The actions of GABA and the intravenous general anaesthetic propofol (2,6‐düsopropylphenol) on GABAA receptors of self‐replicating GT1‐7 hypothalamic neurones were investigated by the patch clamp technique. GABA (1 μm‐1 mM) dose‐dependently activated inward currents with an EC50 of 27 μm, recorded from whole cells voltage‐clamped at —60 mV. GABA (100 μm)‐activated currents reversed at the Cl− equilibrium potential. Propofol (0.1 −100 μm) dose‐dependently potentiated GABA (100 μm)‐evoked currents with an EC50 of 5 μm. In the absence of GABA, propofol (10 μm‐1 mM) activated small inward currents with a reversal potential similar to the CI− equilibrium potential. The peak current amplitudes activated by propofol were only 31% of those activated by GABA in the same cells. Like GABA (100 μm)‐activated currents, propofol (100 μm)‐activated currents were inhibited by the GABAA receptor antagonist, bicuculline (10 μm) and were abolished by Zn2+ (100 μm). Propofol (10, 30 and 100 μm) dose‐dependently activated currents in the absence of GABA. However, the peak amplitude of currents activated by propofol declined with concentrations > 100 μm. The cessation of application of a high dose of propofol (1 mM) was associated with a current ‘surge’. The surge current, seen after application of propofol (1 mM), had a reversal potential similar to the CI− equilibrium potential. The ratio between peak current amplitude in the presence of propofol (1 mM) and surge current amplitude after propofol application, were not dependent on holding potential.

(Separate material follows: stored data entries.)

/-! ### `State.withFrame` -/

@[simp] theorem State.withFrame_banks (s : State) (b : Buf 8) (c n : Nat) : (s.withFrame b c n).banks = s.banks := rfl
@[simp] theorem State.withFrame_rd (s : State) (b : Buf 8) (c n : Nat) : (s.withFrame b c n).rd = s.rd := rfl
@[simp] theorem State.withFrame_hdr (s : State) (b : Buf 8) (c n : Nat) : (s.withFrame b c n).hdr = s.hdr := rfl
@[simp] theorem State.withFrame_pay (s : State) (b : Buf 8) (c n : Nat) : (s.withFrame b c n).pay = s.pay := rfl
@[simp] theorem State.withFrame_wb (s : State) (b : Buf 8) (c n : Nat) : (s.withFrame b c n).wb = b := rfl
@[simp] theorem State.withFrame_wCount (s : State) (b : Buf 8) (c n : Nat) : (s.withFrame b c n).wCount = c := rfl
@[simp] theorem State.withFrame_frameN (s : State) (b : Buf 8) (c n : Nat) : (s.withFrame b c n).frameN = n := rfl
@[simp] theorem State.withFrame_frameValid (s : State) (b : Buf 8) (c n : Nat) : (s.withFrame b c n).frameValid = s.frameValid := rfl
@[simp] theorem State.withFrame_sym (s : State) (b : Buf 8) (c n : Nat) : (s.withFrame b c n).sym = s.sym := rfl
@[simp] theorem State.withFrame_symCount (s : State) (b : Buf 8) (c n : Nat) : (s.withFrame b c n).symCount = s.symCount := rfl
@[simp] theorem State.withFrame_symValid (s : State) (b : Buf 8) (c n : Nat) : (s.withFrame b c n).symValid = s.symValid := rfl
@[simp] theorem State.withFrame_smp (s : State) (b : Buf 8) (c n : Nat) : (s.withFrame b c n).smp = s.smp := rfl
@[simp] theorem State.withFrame_smpCount (s : State) (b : Buf 8) (c n : Nat) : (s.withFrame b c n).smpCount = s.smpCount := rfl
@[simp] theorem State.withFrame_smpValid (s : State) (b : Buf 8) (c n : Nat) : (s.withFrame b c n).smpValid = s.smpValid := rfl
@[simp] theorem State.withFrame_phase (s : State) (b : Buf 8) (c n : Nat) : (s.withFrame b c n).phase = s.phase := rfl
@[simp] theorem State.withFrame_revCount (s : State) (b : Buf 8) (c n : Nat) : (s.withFrame b c n).revCount = s.revCount := rfl
@[simp] theorem State.withFrame_cfg (s : State) (b : Buf 8) (c n : Nat) : (s.withFrame b c n).cfg = s.cfg := rfl
@[simp] theorem State.withFrame_fault (s : State) (b : Buf 8) (c n : Nat) : (s.withFrame b c n).fault = s.fault := rfl
@[simp] theorem State.withFrame_faultCode (s : State) (b : Buf 8) (c n : Nat) : (s.withFrame b c n).faultCode = s.faultCode := rfl
@[simp] theorem State.withFrame_faultOp (s : State) (b : Buf 8) (c n : Nat) : (s.withFrame b c n).faultOp = s.faultOp := rfl
@[simp] theorem State.withFrame_faultInfo (s : State) (b : Buf 8) (c n : Nat) : (s.withFrame b c n).faultInfo = s.faultInfo := rfl
@[simp] theorem State.withFrame_inbox (s : State) (b : Buf 8) (c n : Nat) : (s.withFrame b c n).inbox = s.inbox := rfl
@[simp] theorem State.withFrame_response (s : State) (b : Buf 8) (c n : Nat) : (s.withFrame b c n).response = s.response := rfl


/-! ### `State.withSymbols` -/

@[simp] theorem State.withSymbols_banks (s : State) (b : Buf 10) (c : Nat) : (s.withSymbols b c).banks = s.banks := rfl
@[simp] theorem State.withSymbols_rd (s : State) (b : Buf 10) (c : Nat) : (s.withSymbols b c).rd = s.rd := rfl
@[simp] theorem State.withSymbols_hdr (s : State) (b : Buf 10) (c : Nat) : (s.withSymbols b c).hdr = s.hdr := rfl
@[simp] theorem State.withSymbols_pay (s : State) (b : Buf 10) (c : Nat) : (s.withSymbols b c).pay = s.pay := rfl
@[simp] theorem State.withSymbols_wb (s : State) (b : Buf 10) (c : Nat) : (s.withSymbols b c).wb = s.wb := rfl
@[simp] theorem State.withSymbols_wCount (s : State) (b : Buf 10) (c : Nat) : (s.withSymbols b c).wCount = s.wCount := rfl
@[simp] theorem State.withSymbols_frameN (s : State) (b : Buf 10) (c : Nat) : (s.withSymbols b c).frameN = s.frameN := rfl
@[simp] theorem State.withSymbols_frameValid (s : State) (b : Buf 10) (c : Nat) : (s.withSymbols b c).frameValid = s.frameValid := rfl
@[simp] theorem State.withSymbols_sym (s : State) (b : Buf 10) (c : Nat) : (s.withSymbols b c).sym = b := rfl
@[simp] theorem State.withSymbols_symCount (s : State) (b : Buf 10) (c : Nat) : (s.withSymbols b c).symCount = c := rfl
@[simp] theorem State.withSymbols_symValid (s : State) (b : Buf 10) (c : Nat) : (s.withSymbols b c).symValid = true := rfl
@[simp] theorem State.withSymbols_smp (s : State) (b : Buf 10) (c : Nat) : (s.withSymbols b c).smp = s.smp := rfl
@[simp] theorem State.withSymbols_smpCount (s : State) (b : Buf 10) (c : Nat) : (s.withSymbols b c).smpCount = s.smpCount := rfl
@[simp] theorem State.withSymbols_smpValid (s : State) (b : Buf 10) (c : Nat) : (s.withSymbols b c).smpValid = s.smpValid := rfl
@[simp] theorem State.withSymbols_phase (s : State) (b : Buf 10) (c : Nat) : (s.withSymbols b c).phase = s.phase := rfl
@[simp] theorem State.withSymbols_revCount (s : State) (b : Buf 10) (c : Nat) : (s.withSymbols b c).revCount = s.revCount := rfl
@[simp] theorem State.withSymbols_cfg (s : State) (b : Buf 10) (c : Nat) : (s.withSymbols b c).cfg = s.cfg := rfl
@[simp] theorem State.withSymbols_fault (s : State) (b : Buf 10) (c : Nat) : (s.withSymbols b c).fault = s.fault := rfl
@[simp] theorem State.withSymbols_faultCode (s : State) (b : Buf 10) (c : Nat) : (s.withSymbols b c).faultCode = s.faultCode := rfl
@[simp] theorem State.withSymbols_faultOp (s : State) (b : Buf 10) (c : Nat) : (s.withSymbols b c).faultOp = s.faultOp := rfl
@[simp] theorem State.withSymbols_faultInfo (s : State) (b : Buf 10) (c : Nat) : (s.withSymbols b c).faultInfo = s.faultInfo := rfl
@[simp] theorem State.withSymbols_inbox (s : State) (b : Buf 10) (c : Nat) : (s.withSymbols b c).inbox = s.inbox := rfl
@[simp] theorem State.withSymbols_response (s : State) (b : Buf 10) (c : Nat) : (s.withSymbols b c).response = s.response := rfl


/-! ### `State.withSamples` -/

@[simp] theorem State.withSamples_banks (s : State) (b : Buf 16) (c : Nat) : (s.withSamples b c).banks = s.banks := rfl
@[simp] theorem State.withSamples_rd (s : State) (b : Buf 16) (c : Nat) : (s.withSamples b c).rd = s.rd := rfl
@[simp] theorem State.withSamples_hdr (s : State) (b : Buf 16) (c : Nat) : (s.withSamples b c).hdr = s.hdr := rfl
@[simp] theorem State.withSamples_pay (s : State) (b : Buf 16) (c : Nat) : (s.withSamples b c).pay = s.pay := rfl
@[simp] theorem State.withSamples_wb (s : State) (b : Buf 16) (c : Nat) : (s.withSamples b c).wb = s.wb := rfl
@[simp] theorem State.withSamples_wCount (s : State) (b : Buf 16) (c : Nat) : (s.withSamples b c).wCount = s.wCount := rfl
@[simp] theorem State.withSamples_frameN (s : State) (b : Buf 16) (c : Nat) : (s.withSamples b c).frameN = s.frameN := rfl
@[simp] theorem State.withSamples_frameValid (s : State) (b : Buf 16) (c : Nat) : (s.withSamples b c).frameValid = s.frameValid := rfl
@[simp] theorem State.withSamples_sym (s : State) (b : Buf 16) (c : Nat) : (s.withSamples b c).sym = s.sym := rfl
@[simp] theorem State.withSamples_symCount (s : State) (b : Buf 16) (c : Nat) : (s.withSamples b c).symCount = s.symCount := rfl
@[simp] theorem State.withSamples_symValid (s : State) (b : Buf 16) (c : Nat) : (s.withSamples b c).symValid = s.symValid := rfl
@[simp] theorem State.withSamples_smp (s : State) (b : Buf 16) (c : Nat) : (s.withSamples b c).smp = b := rfl
@[simp] theorem State.withSamples_smpCount (s : State) (b : Buf 16) (c : Nat) : (s.withSamples b c).smpCount = c := rfl
@[simp] theorem State.withSamples_smpValid (s : State) (b : Buf 16) (c : Nat) : (s.withSamples b c).smpValid = true := rfl
@[simp] theorem State.withSamples_phase (s : State) (b : Buf 16) (c : Nat) : (s.withSamples b c).phase = s.phase := rfl
@[simp] theorem State.withSamples_revCount (s : State) (b : Buf 16) (c : Nat) : (s.withSamples b c).revCount = s.revCount := rfl
@[simp] theorem State.withSamples_cfg (s : State) (b : Buf 16) (c : Nat) : (s.withSamples b c).cfg = s.cfg := rfl
@[simp] theorem State.withSamples_fault (s : State) (b : Buf 16) (c : Nat) : (s.withSamples b c).fault = s.fault := rfl
@[simp] theorem State.withSamples_faultCode (s : State) (b : Buf 16) (c : Nat) : (s.withSamples b c).faultCode = s.faultCode := rfl
@[simp] theorem State.withSamples_faultOp (s : State) (b : Buf 16) (c : Nat) : (s.withSamples b c).faultOp = s.faultOp := rfl
@[simp] theorem State.withSamples_faultInfo (s : State) (b : Buf 16) (c : Nat) : (s.withSamples b c).faultInfo = s.faultInfo := rfl
@[simp] theorem State.withSamples_inbox (s : State) (b : Buf 16) (c : Nat) : (s.withSamples b c).inbox = s.inbox := rfl
@[simp] theorem State.withSamples_response (s : State) (b : Buf 16) (c : Nat) : (s.withSamples b c).response = s.response := rfl


/-! ### `State.withPhase` -/

@[simp] theorem State.withPhase_banks (s : State) (p : Phase) (r : Nat) : (s.withPhase p r).banks = s.banks := rfl
@[simp] theorem State.withPhase_rd (s : State) (p : Phase) (r : Nat) : (s.withPhase p r).rd = s.rd := rfl
@[simp] theorem State.withPhase_hdr (s : State) (p : Phase) (r : Nat) : (s.withPhase p r).hdr = s.hdr := rfl
@[simp] theorem State.withPhase_pay (s : State) (p : Phase) (r : Nat) : (s.withPhase p r).pay = s.pay := rfl
@[simp] theorem State.withPhase_wb (s : State) (p : Phase) (r : Nat) : (s.withPhase p r).wb = s.wb := rfl
@[simp] theorem State.withPhase_wCount (s : State) (p : Phase) (r : Nat) : (s.withPhase p r).wCount = s.wCount := rfl
@[simp] theorem State.withPhase_frameN (s : State) (p : Phase) (r : Nat) : (s.withPhase p r).frameN = s.frameN := rfl
@[simp] theorem State.withPhase_frameValid (s : State) (p : Phase) (r : Nat) : (s.withPhase p r).frameValid = s.frameValid := rfl
@[simp] theorem State.withPhase_sym (s : State) (p : Phase) (r : Nat) : (s.withPhase p r).sym = s.sym := rfl
@[simp] theorem State.withPhase_symCount (s : State) (p : Phase) (r : Nat) : (s.withPhase p r).symCount = s.symCount := rfl
@[simp] theorem State.withPhase_symValid (s : State) (p : Phase) (r : Nat) : (s.withPhase p r).symValid = s.symValid := rfl
@[simp] theorem State.withPhase_smp (s : State) (p : Phase) (r : Nat) : (s.withPhase p r).smp = s.smp := rfl
@[simp] theorem State.withPhase_smpCount (s : State) (p : Phase) (r : Nat) : (s.withPhase p r).smpCount = s.smpCount := rfl
@[simp] theorem State.withPhase_smpValid (s : State) (p : Phase) (r : Nat) : (s.withPhase p r).smpValid = s.smpValid := rfl
@[simp] theorem State.withPhase_phase (s : State) (p : Phase) (r : Nat) : (s.withPhase p r).phase = p := rfl
@[simp] theorem State.withPhase_revCount (s : State) (p : Phase) (r : Nat) : (s.withPhase p r).revCount = r := rfl
@[simp] theorem State.withPhase_cfg (s : State) (p : Phase) (r : Nat) : (s.withPhase p r).cfg = s.cfg := rfl
@[simp] theorem State.withPhase_fault (s : State) (p : Phase) (r : Nat) : (s.withPhase p r).fault = s.fault := rfl
@[simp] theorem State.withPhase_faultCode (s : State) (p : Phase) (r : Nat) : (s.withPhase p r).faultCode = s.faultCode := rfl
@[simp] theorem State.withPhase_faultOp (s : State) (p : Phase) (r : Nat) : (s.withPhase p r).faultOp = s.faultOp := rfl
@[simp] theorem State.withPhase_faultInfo (s : State) (p : Phase) (r : Nat) : (s.withPhase p r).faultInfo = s.faultInfo := rfl
@[simp] theorem State.withPhase_inbox (s : State) (p : Phase) (r : Nat) : (s.withPhase p r).inbox = s.inbox := rfl
@[simp] theorem State.withPhase_response (s : State) (p : Phase) (r : Nat) : (s.withPhase p r).response = s.response := rfl


/-! ### `State.withCfg` -/

@[simp] theorem State.withCfg_banks (s : State) (c : Cfg) : (s.withCfg c).banks = s.banks := rfl
@[simp] theorem State.withCfg_rd (s : State) (c : Cfg) : (s.withCfg c).rd = s.rd := rfl
@[simp] theorem State.withCfg_hdr (s : State) (c : Cfg) : (s.withCfg c).hdr = s.hdr := rfl
@[simp] theorem State.withCfg_pay (s : State) (c : Cfg) : (s.withCfg c).pay = s.pay := rfl
@[simp] theorem State.withCfg_wb (s : State) (c : Cfg) : (s.withCfg c).wb = s.wb := rfl
@[simp] theorem State.withCfg_wCount (s : State) (c : Cfg) : (s.withCfg c).wCount = s.wCount := rfl
@[simp] theorem State.withCfg_frameN (s : State) (c : Cfg) : (s.withCfg c).frameN = s.frameN := rfl
@[simp] theorem State.withCfg_frameValid (s : State) (c : Cfg) : (s.withCfg c).frameValid = s.frameValid := rfl
@[simp] theorem State.withCfg_sym (s : State) (c : Cfg) : (s.withCfg c).sym = s.sym := rfl
@[simp] theorem State.withCfg_symCount (s : State) (c : Cfg) : (s.withCfg c).symCount = s.symCount := rfl
@[simp] theorem State.withCfg_symValid (s : State) (c : Cfg) : (s.withCfg c).symValid = s.symValid := rfl
@[simp] theorem State.withCfg_smp (s : State) (c : Cfg) : (s.withCfg c).smp = s.smp := rfl
@[simp] theorem State.withCfg_smpCount (s : State) (c : Cfg) : (s.withCfg c).smpCount = s.smpCount := rfl
@[simp] theorem State.withCfg_smpValid (s : State) (c : Cfg) : (s.withCfg c).smpValid = s.smpValid := rfl
@[simp] theorem State.withCfg_phase (s : State) (c : Cfg) : (s.withCfg c).phase = s.phase := rfl
@[simp] theorem State.withCfg_revCount (s : State) (c : Cfg) : (s.withCfg c).revCount = s.revCount := rfl
@[simp] theorem State.withCfg_cfg (s : State) (c : Cfg) : (s.withCfg c).cfg = c := rfl
@[simp] theorem State.withCfg_fault (s : State) (c : Cfg) : (s.withCfg c).fault = s.fault := rfl
@[simp] theorem State.withCfg_faultCode (s : State) (c : Cfg) : (s.withCfg c).faultCode = s.faultCode := rfl
@[simp] theorem State.withCfg_faultOp (s : State) (c : Cfg) : (s.withCfg c).faultOp = s.faultOp := rfl
@[simp] theorem State.withCfg_faultInfo (s : State) (c : Cfg) : (s.withCfg c).faultInfo = s.faultInfo := rfl
@[simp] theorem State.withCfg_inbox (s : State) (c : Cfg) : (s.withCfg c).inbox = s.inbox := rfl
@[simp] theorem State.withCfg_response (s : State) (c : Cfg) : (s.withCfg c).response = s.response := rfl
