theorem dealtTo_length (byteAt : Nat → Byte) (sub : Nat) (slots : List (Nat × Nat)) (k : Nat) :
    (dealtTo byteAt sub slots k).length = slots.countP (fun slot => slot.2 == sub) := by
  induction slots generalizing k with
  | nil => rfl
  | cons slot slots ih =>
    rw [dealtTo_cons, List.countP_cons]
    by_cases h : slot.2 = sub <;> simp [h, ih]

/-- The distributor folds into each bank the bytes dealt to it, in order, and nothing else (43 R89). -/
theorem bankOf_distribute (P : Params) (byteAt : Nat → Byte) (slots : List (Nat × Nat)) (k : Nat) (bs : Banks)
    (sub : Nat) (h : ∀ slot ∈ slots, slot.2 < 8) :
    bankOf (distribute P byteAt slots k bs).1 sub =
      (dealtTo byteAt sub slots k).foldl (updateBank P) (bankOf bs sub) := by
  induction slots generalizing k bs with
  | nil => rfl
  | cons slot slots ih =>
    rw [distribute, ih _ _ (fun e he => h e (by simp [he])), dealtTo_cons, rsUpdate,
      bankOf_putBank _ _ _ _ (h slot (by simp))]
    by_cases hs : slot.2 = sub
    · simp [hs]
    · simp [hs]

/-! ### The slot map (43 R90) -/

/-- Every slot of `c` columns and `n` sub-frames, in column-major order. -/
def slotGrid (c n : Nat) : List (Nat × Nat) :=
  (List.range c).flatMap (fun i => (List.range n).map (fun s => (i, s)))

/-- The slot that stands at place `i * n + s` of the grid. -/
theorem slot_at_place (i : Nat) {s n : Nat} (hs : s < n) : ((i * n + s) / n, (i * n + s) % n) = (i, s) := by
  rw [Nat.mul_comm, Nat.mul_add_div (by omega), Nat.mul_add_mod, Nat.div_eq_of_lt hs, Nat.mod_eq_of_lt hs,
    Nat.add_zero]

theorem slotGrid_eq (c n : Nat) : slotGrid c n = (List.range (c * n)).map (fun j => (j / n, j % n)) := by
  induction c with
  | zero => simp [slotGrid]
  | succ c ih =>
    have hstep : slotGrid (c + 1) n = slotGrid c n ++ (List.range n).map (fun s => (c, s)) := by
      simp [slotGrid, List.range_succ]
    rw [hstep, ih, Nat.succ_mul, List.range_add, List.map_append, List.map_map]
    congr 1
    exact List.map_congr_left fun s hs => (slot_at_place c (List.mem_range.mp hs)).symm

theorem countP_slotGrid_le (c n sub : Nat) : (slotGrid c n).countP (fun slot => slot.2 == sub) ≤ c := by
  induction c with
  | zero => simp [slotGrid]
  | succ c ih =>
    have hstep : slotGrid (c + 1) n = slotGrid c n ++ (List.range n).map (fun s => (c, s)) := by
      simp [slotGrid, List.range_succ]
    have hcolumn : (List.range n).count sub ≤ 1 := List.nodup_iff_count_le_one.mp List.nodup_range sub
    rw [hstep, List.countP_append, List.countP_map]
    exact Nat.add_le_add ih hcolumn

/-- Leaving number `z` out of the first `m` numbers is what `slotOf z` counts through. -/
theorem filter_range_ne (m z : Nat) (hz : z < m) :
    (List.range m).filter (fun j => j != z) = (List.range (m - 1)).map (slotOf z) := by
  obtain ⟨r, rfl⟩ : ∃ r, m = z + 1 + r := ⟨m - (z + 1), by omega⟩
  have hbelow : (List.range z).filter (fun j => j != z) = (List.range z).map (slotOf z) := by
    rw [List.filter_eq_self.mpr (by intro j hj; have := List.mem_range.mp hj; simp; omega)]
    conv_lhs => rw [← List.map_id (List.range z)]
    refine List.map_congr_left fun j hj => ?_
    simp [slotOf, List.mem_range.mp hj]
  have habove : ((List.range r).map (z + 1 + ·)).filter (fun j => j != z) =
      ((List.range r).map (z + ·)).map (slotOf z) := by
    rw [List.filter_eq_self.mpr (by simp; omega), List.map_map]
    refine List.map_congr_left fun j _ => ?_
    simp [slotOf]; omega
  rw [show z + 1 + r - 1 = z + r by omega, List.range_add, List.range_succ, List.range_add, List.filter_append,
    List.filter_append, List.map_append, hbelow, habove]
  simp

/-- The place of the skipped slot in the grid, the number of slots when none is skipped (43 R90). -/
def Geometry.hole (g : Geometry) : Nat := if g.skip then g.sc * g.n + g.ss else g.c * g.n

theorem Geometry.skip_inside (g : Geometry) (hfit : g.inconsistent = false) (hskip : g.skip = true) :
    g.sc < g.c ∧ g.ss < g.n := by
  simp [Geometry.inconsistent, hskip] at hfit
  omega

theorem Geometry.hole_lt (g : Geometry) (hfit : g.inconsistent = false) (hskip : g.skip = true) :
    g.hole < g.c * g.n := by
  obtain ⟨hsc, hss⟩ := g.skip_inside hfit hskip
  calc g.hole = g.sc * g.n + g.ss := by simp [Geometry.hole, hskip]
    _ < g.sc * g.n + g.n := by omega
    _ = (g.sc + 1) * g.n := by rw [Nat.succ_mul]
    _ ≤ g.c * g.n := Nat.mul_le_mul_right _ hsc

/-- W counts the slots that are not skipped (43 R89). -/
theorem Geometry.w_eq (g : Geometry) (hfit : g.inconsistent = false) :
    g.w = g.n * g.c - (if g.hole < g.n * g.c then 1 else 0) := by
  cases hskip : g.skip with
  | false => simp [Geometry.w, Geometry.hole, hskip, Nat.mul_comm]
  | true =>
    have hinside := g.hole_lt hfit hskip
    rw [Nat.mul_comm g.c] at hinside
    simp [Geometry.w, hskip, hinside]

theorem Geometry.slots_eq_filter (g : Geometry) :
    g.slots = (slotGrid g.c g.n).filter (fun slot => !(g.skip && slot == (g.sc, g.ss))) := rfl

/-- Slot `j` of the grid is the skipped one exactly when `j` is the hole. -/
theorem Geometry.slot_eq_skipped_iff (g : Geometry) (hss : g.ss < g.n) (j : Nat) :
    (j / g.n, j % g.n) = (g.sc, g.ss) ↔ j = g.sc * g.n + g.ss := by
  constructor
  · intro h
    obtain ⟨hq, hr⟩ := Prod.mk.inj h
    rw [← hq, ← hr, Nat.div_add_mod']
  · rintro rfl
    exact slot_at_place g.sc hss

/-- The slot of each written byte, in closed form (43 R90). -/
theorem Geometry.slots_eq (g : Geometry) (hfit : g.inconsistent = false) :
    g.slots = (List.range g.w).map (fun k => (slotOf g.hole k / g.n, slotOf g.hole k % g.n)) := by
  rw [g.slots_eq_filter, slotGrid_eq]
  cases hskip : g.skip with
  | false =>
    have hw : g.w = g.c * g.n := by simp [Geometry.w, hskip, Nat.mul_comm]
    simp only [Bool.false_and, Bool.not_false, List.filter_true, hw]
    refine List.map_congr_left fun j hj => ?_
    simp [slotOf, Geometry.hole, hskip, List.mem_range.mp hj]
  | true =>
    obtain ⟨_, hss⟩ := g.skip_inside hfit hskip
    have hw : g.w = g.c * g.n - 1 := by simp [Geometry.w, hskip, Nat.mul_comm]
    have hhole : g.hole = g.sc * g.n + g.ss := by simp [Geometry.hole, hskip]
    have hkeep : (List.range (g.c * g.n)).filter
        ((fun slot => !(true && slot == (g.sc, g.ss))) ∘ fun j => (j / g.n, j % g.n)) =
        (List.range (g.c * g.n)).filter (fun j => j != g.hole) := by
      refine List.filter_congr fun j _ => Bool.eq_iff_iff.mpr ?_
      simp only [Function.comp_apply, Bool.true_and, Bool.not_eq_true', beq_eq_false_iff_ne, bne_iff_ne, ne_eq,
        g.slot_eq_skipped_iff hss j, hhole]
    rw [List.filter_map, hkeep, filter_range_ne _ _ (g.hole_lt hfit hskip), List.map_map, hw]
    rfl

theorem Geometry.slots_length (g : Geometry) (hfit : g.inconsistent = false) : g.slots.length = g.w := by
  simp [g.slots_eq hfit]

theorem Geometry.sub_lt_of_mem_slots (g : Geometry) (slot : Nat × Nat) (h : slot ∈ g.slots) : slot.2 < g.n := by
  rw [g.slots_eq_filter] at h
  obtain ⟨i, _, s, hs, rfl⟩ : ∃ i, i < g.c ∧ ∃ s, s < g.n ∧ (i, s) = slot := by
    simpa [slotGrid] using (List.mem_filter.mp h).1
  exact hs

/-- What the distributor deals is what 43 R90 says each sub-frame folds. -/
theorem dealtTo_slots (g : Geometry) (hfit : g.inconsistent = false) (byteAt : Nat → Byte) (sub : Nat) :
    dealtTo byteAt sub g.slots 0 = foldedBy byteAt g.w g.n g.hole sub := by
  have hindex : (List.range g.w).zipIdx = (List.range g.w).map (fun k => (k, k)) :=
    List.ext_getElem (by simp) (by simp)
  rw [g.slots_eq hfit, dealtTo, List.zipIdx_map, hindex, List.map_map, List.filter_map, List.map_map, foldedBy]
  rfl

theorem foldedBy_length_le (g : Geometry) (hfit : g.inconsistent = false) (byteAt : Nat → Byte) (sub : Nat) :
    (foldedBy byteAt g.w g.n g.hole sub).length ≤ g.c := by
  rw [← dealtTo_slots g hfit, dealtTo_length, g.slots_eq_filter]
  exact (List.filter_sublist.countP_le).trans (countP_slotGrid_le g.c g.n sub)

theorem dealtTo_eq_nil (g : Geometry) (byteAt : Nat → Byte) (sub : Nat) (h : g.n ≤ sub) :
    dealtTo byteAt sub g.slots 0 = [] := by
  rw [← List.length_eq_zero_iff, dealtTo_length, List.countP_eq_zero]
  intro slot hslot
  have := g.sub_lt_of_mem_slots slot hslot
  simp; omega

Thus, it is unlikely that the surge current represents reversal of a voltage‐dependent block of GABAA receptors by propofol. The amplitude of the surge current exceeded the amplitude of the initial propofol (1 mM)‐evoked current following brief applications, but declined after prolonged applications of the drug. The observed modulatory actions of propofol may be due to separate potentiation, activation and inhibitory sites for this anaesthetic agent on GT1‐7 cell GABAA receptors.